WHAT THE TASK ASKS
Across the following data, how many lines include the string "decide"? Reply with the number and nothing more.

STUDY MATERIAL
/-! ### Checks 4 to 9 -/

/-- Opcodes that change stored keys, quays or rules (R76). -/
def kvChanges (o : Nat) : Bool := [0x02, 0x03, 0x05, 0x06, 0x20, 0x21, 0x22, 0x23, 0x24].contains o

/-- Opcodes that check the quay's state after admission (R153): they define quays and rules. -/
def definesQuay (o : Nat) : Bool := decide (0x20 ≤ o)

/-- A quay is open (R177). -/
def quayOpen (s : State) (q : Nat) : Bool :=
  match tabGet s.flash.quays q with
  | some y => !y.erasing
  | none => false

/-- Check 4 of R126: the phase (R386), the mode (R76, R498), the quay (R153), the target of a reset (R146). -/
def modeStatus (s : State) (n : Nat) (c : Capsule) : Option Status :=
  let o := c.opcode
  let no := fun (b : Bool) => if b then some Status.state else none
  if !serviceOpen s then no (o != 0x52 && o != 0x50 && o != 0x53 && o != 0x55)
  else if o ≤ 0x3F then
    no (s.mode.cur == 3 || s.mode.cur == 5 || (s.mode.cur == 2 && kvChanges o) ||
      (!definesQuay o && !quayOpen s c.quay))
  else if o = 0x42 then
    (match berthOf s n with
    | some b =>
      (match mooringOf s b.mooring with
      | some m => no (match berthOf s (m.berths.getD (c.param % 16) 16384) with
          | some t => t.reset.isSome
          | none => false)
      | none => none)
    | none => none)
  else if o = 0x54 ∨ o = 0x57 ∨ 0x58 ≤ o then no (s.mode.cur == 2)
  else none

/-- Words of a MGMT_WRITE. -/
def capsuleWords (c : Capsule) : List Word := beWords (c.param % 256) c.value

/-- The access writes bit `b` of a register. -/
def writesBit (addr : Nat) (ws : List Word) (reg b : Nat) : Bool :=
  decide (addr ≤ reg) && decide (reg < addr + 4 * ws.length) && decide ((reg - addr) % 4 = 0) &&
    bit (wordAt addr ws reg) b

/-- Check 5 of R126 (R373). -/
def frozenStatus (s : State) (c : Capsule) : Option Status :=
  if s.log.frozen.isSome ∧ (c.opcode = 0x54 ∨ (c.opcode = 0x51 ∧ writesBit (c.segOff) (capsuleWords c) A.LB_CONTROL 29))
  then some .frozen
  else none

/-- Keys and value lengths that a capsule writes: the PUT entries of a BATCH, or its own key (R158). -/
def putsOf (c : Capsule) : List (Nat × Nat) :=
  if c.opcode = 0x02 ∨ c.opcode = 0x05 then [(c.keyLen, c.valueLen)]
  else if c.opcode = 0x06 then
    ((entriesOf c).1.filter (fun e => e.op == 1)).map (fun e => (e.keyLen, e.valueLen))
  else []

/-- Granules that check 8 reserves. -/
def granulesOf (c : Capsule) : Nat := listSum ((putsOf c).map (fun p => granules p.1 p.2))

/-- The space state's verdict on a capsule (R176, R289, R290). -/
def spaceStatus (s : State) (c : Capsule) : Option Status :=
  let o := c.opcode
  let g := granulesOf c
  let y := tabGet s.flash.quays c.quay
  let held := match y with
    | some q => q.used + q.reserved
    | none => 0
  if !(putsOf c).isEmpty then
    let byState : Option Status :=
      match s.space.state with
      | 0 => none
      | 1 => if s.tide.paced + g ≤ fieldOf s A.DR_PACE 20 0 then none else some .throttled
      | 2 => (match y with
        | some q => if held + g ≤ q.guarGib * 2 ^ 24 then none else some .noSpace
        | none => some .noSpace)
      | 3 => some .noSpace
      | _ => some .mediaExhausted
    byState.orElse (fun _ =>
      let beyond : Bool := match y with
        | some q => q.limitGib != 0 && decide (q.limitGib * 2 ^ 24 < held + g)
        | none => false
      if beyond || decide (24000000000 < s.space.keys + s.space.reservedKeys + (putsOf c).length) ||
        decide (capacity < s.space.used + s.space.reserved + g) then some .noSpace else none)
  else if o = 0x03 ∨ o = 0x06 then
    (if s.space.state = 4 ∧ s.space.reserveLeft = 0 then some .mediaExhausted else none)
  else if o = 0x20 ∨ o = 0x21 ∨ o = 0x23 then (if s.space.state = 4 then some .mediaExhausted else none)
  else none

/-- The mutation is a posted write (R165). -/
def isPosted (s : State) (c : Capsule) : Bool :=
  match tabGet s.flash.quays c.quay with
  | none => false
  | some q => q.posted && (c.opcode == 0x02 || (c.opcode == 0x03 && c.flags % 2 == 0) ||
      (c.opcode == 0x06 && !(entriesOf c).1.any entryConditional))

ANSWER TO THE PROBLEM
5